MORE: Titans tie Bengals after officials uphold close call on Tennessee interception

On the resulting third-and-5 from their 40, the Titans suddenly went back into aggressive passing mode with less than half a minute left. Unfortunately for them, the officials didn't see Bengals coach Zac Taylor trying to help the Titans by calling another timeout. Tannehill forced a throw into coverage that was tipped for an interception, his third pick of the game. Three offensive plays later, the Bengals had won.

Vrabel and offensive coordinator Todd Downing will be thinking a lot about what could have been on what was a bad night for Tannehill whenever he wasn't throwing to Brown.

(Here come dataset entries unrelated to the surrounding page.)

/-! ### The model's own control -/

/-- What leaves the device or answers a command. -/
inductive Out where
  | flit (port : Nat) (f : Flit)
  | lease (core port : Nat) (bytes : List Byte)
  | hostRead (id addr n : Nat)
  | hostAtomic (id addr fn ty : Nat) (data swap : DWord)
  | hostWrite (addr : Nat) (data : List Byte) (mask : BitVec 64)
  | hostFlush (id addr : Nat)
  | windowData (data : List Byte)
  | hostRecall (line : Nat)
  | poolRead (id port addr : Nat)
  | poolWrite (id port addr : Nat) (data : List Byte)
  | poolPublish (id port addr : Nat)
  | birsp (page : Nat)
  | mgmt (value : List Byte)
  | mgmtError
  | unsupported (req : BitVec 16)
  | advisory (req : BitVec 16)
  | replayRequest (port : Nat) (seq : BitVec 11)
  deriving DecidableEq, Repr

/-- An agent that issues instructions. -/
inductive Agent where
  | warp (wk : Nat)
  | mend (m : Nat)
  deriving DecidableEq, Repr

/-- What a record says beside its warp. -/
structure TrapInfo where
  cause  : Nat
  origin : Nat
  detail : Nat
  aux    : Nat
  lanes  : Lanes
  va     : Nat
  insn   : Insn
  deriving DecidableEq, Repr

/-- A boundary of a quad's windows whose grant is not settled: the slot whose ready warps are to issue, whether it is taken out
of turn, and the slots that come after it (02 R26, R27). -/
structure Grant where
  core : Nat
  quad : Nat
  slot : Nat
  oot  : Bool
  rest : List (Nat × Bool)
  deriving DecidableEq, Repr

/-- The model's own fields (log 1): the issue list of the window in progress, the agenda of events to come, the
choices of what the manual leaves open, messages to itself, what has left the device, operation numbers. -/
structure Ctl where
  cur     : Option Agent
  insn    : Insn
  issue   : List Agent
  agenda  : List Instr
  selfq   : List Instr
  choices : List Nat
  out     : List Out
  nextOp  : Nat
  free    : Nat
  grant   : Option Grant := none
  traps   : Option (List (Nat × TrapInfo)) := none  -- traps of the event in progress, when several warps may trap (15 R384)
  deriving DecidableEq, Repr

/-- The state of the device. -/
structure State where
  warps  : KV Warp
  groups : KV Group
  grids  : KV Grid
  cores  : KV Core
  mends  : KV Mend
  mem    : MemSys
  ops    : KV Op
  sends  : List Send
  sched  : Sched
  seams  : KV Seam
  fab    : Fabric
  host   : HostPort
  land   : Landing
  clus   : KV Cluster
  mgmt   : Mgmt
  ctl    : Ctl
  deriving DecidableEq, Repr

/-- Why the machine stops. -/
inductive Fault where
  /-- Raised by exec of an instruction when no resident warp or mending core is the one issuing (log 21). Safe: no
  such execution exists on the device. -/
  | noIssuer
  deriving DecidableEq, Repr

/-- Why an instruction has no meaning. -/
inductive Refusal where
  /-- Raised by the arm of an instruction that the model does not give a meaning to. Safe. -/
  | notModelled (mnemonic : String)
  deriving DecidableEq, Repr

/-! ### Reset -/

/-- A core after reset: cycle count 0 (02 R42), nothing cached, each quad's pointer at its last slot (log 3). -/
def Core.reset : Core :=
  { cycles := 0, l1 := [], epoch := 0, mbox := [], saved := [], traps := [], drops := 0,
    ptrs := [(0, 3), (1, 3), (2, 3), (3, 3)], oot := false, xq := [] }

/-- Host stores of an issuer: none. -/
def HostStores.none : HostStores := { last := .none, unacc := false, rd := .none }

/-- Private SRAM after reset: zeros (log 2), but for TAG of each memory-fault slot (16 Table 16-1). -/
def sramReset : Memory := (List.range 512).map fun i => (0xA000 + 32 * (i / 2) + i % 2, 0xFF)

/-- A mending core after reset: halted until stage LEASE starts the firmware (12 R355; log 4); CSRs by 07 Table 7-9,
11 Tables 11-15 to 11-17, 15 Table 15-3. -/
def Mend.reset : Mend :=
  { s := [], q := 0, aflags := 0, aenab := 0, pc := 0, clause := none, resume := none, code := [], sram := sramReset, halted := true,
    trapped := false, cause := 0, mcpc := 0, cycles := 0, latch := none, ctxsel := 0, dem := [], dseq := 0,
    migtgt := 0, mig := none, full := false, linPos := 0, finPos := 0, frPos := 0, frDrops := 0, frWait := [],
    fwWait := [], lmWait := [], lreqs := [], hst := HostStores.none }

/-- Queue control record after reset (10 Table 10-2). -/
def Queue.reset : Queue :=
  { en := false, prio := 0, part := 0, rdidx := 0, par := true, state := 0, quantum := 0, err := 0, ptroot := 0,
    deficit := 0, open_ := [], passed := 0 }

/-- Partition record after reset (11 Table 11-12). -/
def Part.reset : Part :=
  { engines := 0, clusters := 0, hapbase := 0, kshare := 0, pshare := 0, ways := 0, hbm := 0, svcode := 0,
    svroot := 0, err := 0, key := false, state := 0, seq := 0, stopped := false }

/-- Landing-window descriptor after reset (03 Table 3-15). -/
def LandWin.reset : LandWin :=
  { count := 0, marker := 0, mask := 0, reqid := 0, en := false, base := 0, pages := 0, ctx := none, fault := false }

/-- Host-window record after reset (11 Table 11-4). -/
def HostWin.reset : HostWin := { ptroot := 0, en := false, part := 0, vbase := 0 }

/-- Kagon port after reset: down, health scores 0 (17 Table 17-1, R417). -/
def KPort.reset : KPort :=
  { up := false, h := List.replicate 8 0, retired := 0, recal := 0, ages := List.replicate 8 1001, replay := 0, cur := 0,
    discard := 0 }

/-- A cluster after reset. -/
def Cluster.reset : Cluster := { pipes := [], rr := [], fenced := false }

/-- Lease record after reset (03 Table 3-9). -/
def Lease.reset : Lease := { bits := 0, last := 0 }

/-- A partition level after reset (10 R303): pointer 0, fresh (log 3). -/
def Level.reset : Level := { ptr := 0, fresh := true }

/-- The memory system after reset: nothing held, pool ports out of service (untrained). -/
def MemSys.reset : MemSys :=
  { bytes := [], pool := [], carve := [], carveOwn := [], secs := [], frames := [], pver := [], counts := [], tlb := [], leases := [],
    dir := [], preqs := [], pports := [], fwds := [], farEnts := [], hostLines := [], lostCarve := [], heldAt := [], errs := [],
    lostN := [] }

/-- The scheduler after reset. Grid ids start at 1 (log 3). -/
def Sched.reset : Sched :=
  { queues := [], packets := [], parts := [], levels := [], rooms := [], win := [], counts := [],
    ckpt := { status := 0, parts := 0, run := 0, cont := false, image := none }, nextGrid := 1, admits := 0 }

/-- Kagon after reset (11 Tables 11-8, 11-9). -/
def Fabric.reset : Fabric :=
  { map := Config.planeMap, rv := 0, busy := false, slice := 0, plane := 0, range := [], reqs := [], held := [],
    burnt := [], inHeld := [], ports := [], lnkBusy := none }

/-- Boot and management after reset (12 Table 12-4; 16 Table 16-5; 17 Tables 17-5 to 17-7). -/
def Mgmt.reset : Mgmt :=
  { asserted := true, stage := 1, fail := 0, resumed := false, resume := false, resumestat := 0, waiting := false, card := none,
    peernum := 0, hostacap := 0, ldirbase := 0, carrier := none, fuseClusters := 0, fuseStacks := 0, fusePlanes := 0,
    rollback := 0, running := none, bootedB := false, slotA := none, slotB := none, tdie := [], thbm := [],
    vcore := [], fcore := [], pmon := [], pmod := 0, tthr := 0x320, tcrit := 0x370, hthr := 0x2F8, hcrit := 0x348,
    hotCl := [], hotSt := [], badV := [], goodV := [], heldDie := [], fencedStacks := 0, fenceBusy := none, fenceWait := [],
    clop := none, mfErr := 0, session := false, certs := [], keys := [], meas := [], fromImage := [] }

/-- The model's own control after reset (log 1). -/
def Ctl.reset : Ctl :=
  { cur := none, insn := { pc := 0, word := 0, ext := 0 }, issue := [], agenda := [], selfq := [], choices := [],
    out := [], nextOp := 0, free := 0 }

/-- The device right after reset: package reset asserted, stage ROM, nothing resident, nothing mapped (12 R355). -/
def State.reset : State :=
  { warps := [], groups := [], grids := [], cores := [],
    mends := [(0, Mend.reset), (1, Mend.reset), (2, Mend.reset), (3, Mend.reset)],
    mem := MemSys.reset, ops := [], sends := [], sched := Sched.reset, seams := [], fab := Fabric.reset,
    host := { up := false, buf := [], reqs := [], wins := [], loss := 0, log := [], loose := [] },
    land := { wins := [], wrs := [], err := 0, flt := 0 },
    clus := [], mgmt := Mgmt.reset, ctl := Ctl.reset }

end Sys2Proof.Machine
end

But they still could have rewarded their gritty defensive effort vs. Burrow with better late decisions. Although it was a boost to have Henry back and give him 20 carries, they also should be second-guessed for not featuring the much healthier supersub Foreman, who outrushed him 66-62 with only four carries. The Titans also threw away a key point when failing to convert an early two-point attempt with Henry.

"Well, I don’t think Ryan or myself or anybody did enough to win the game,” Vrabel said in his postgame press conference. "That’s how it goes. It's never going to be about one person, not as long as I'm the head coach, which will be a while."

PLAYOFFS: Divisional round schedule, results

Under Vrabel, the Titans try to win games with the right situational mix of aggressive and conservative, which has worked plenty during his tenure, and that should continue for many seasons. They were caught somewhere in between vs. the Bengals and fell into a big Tennessee trap.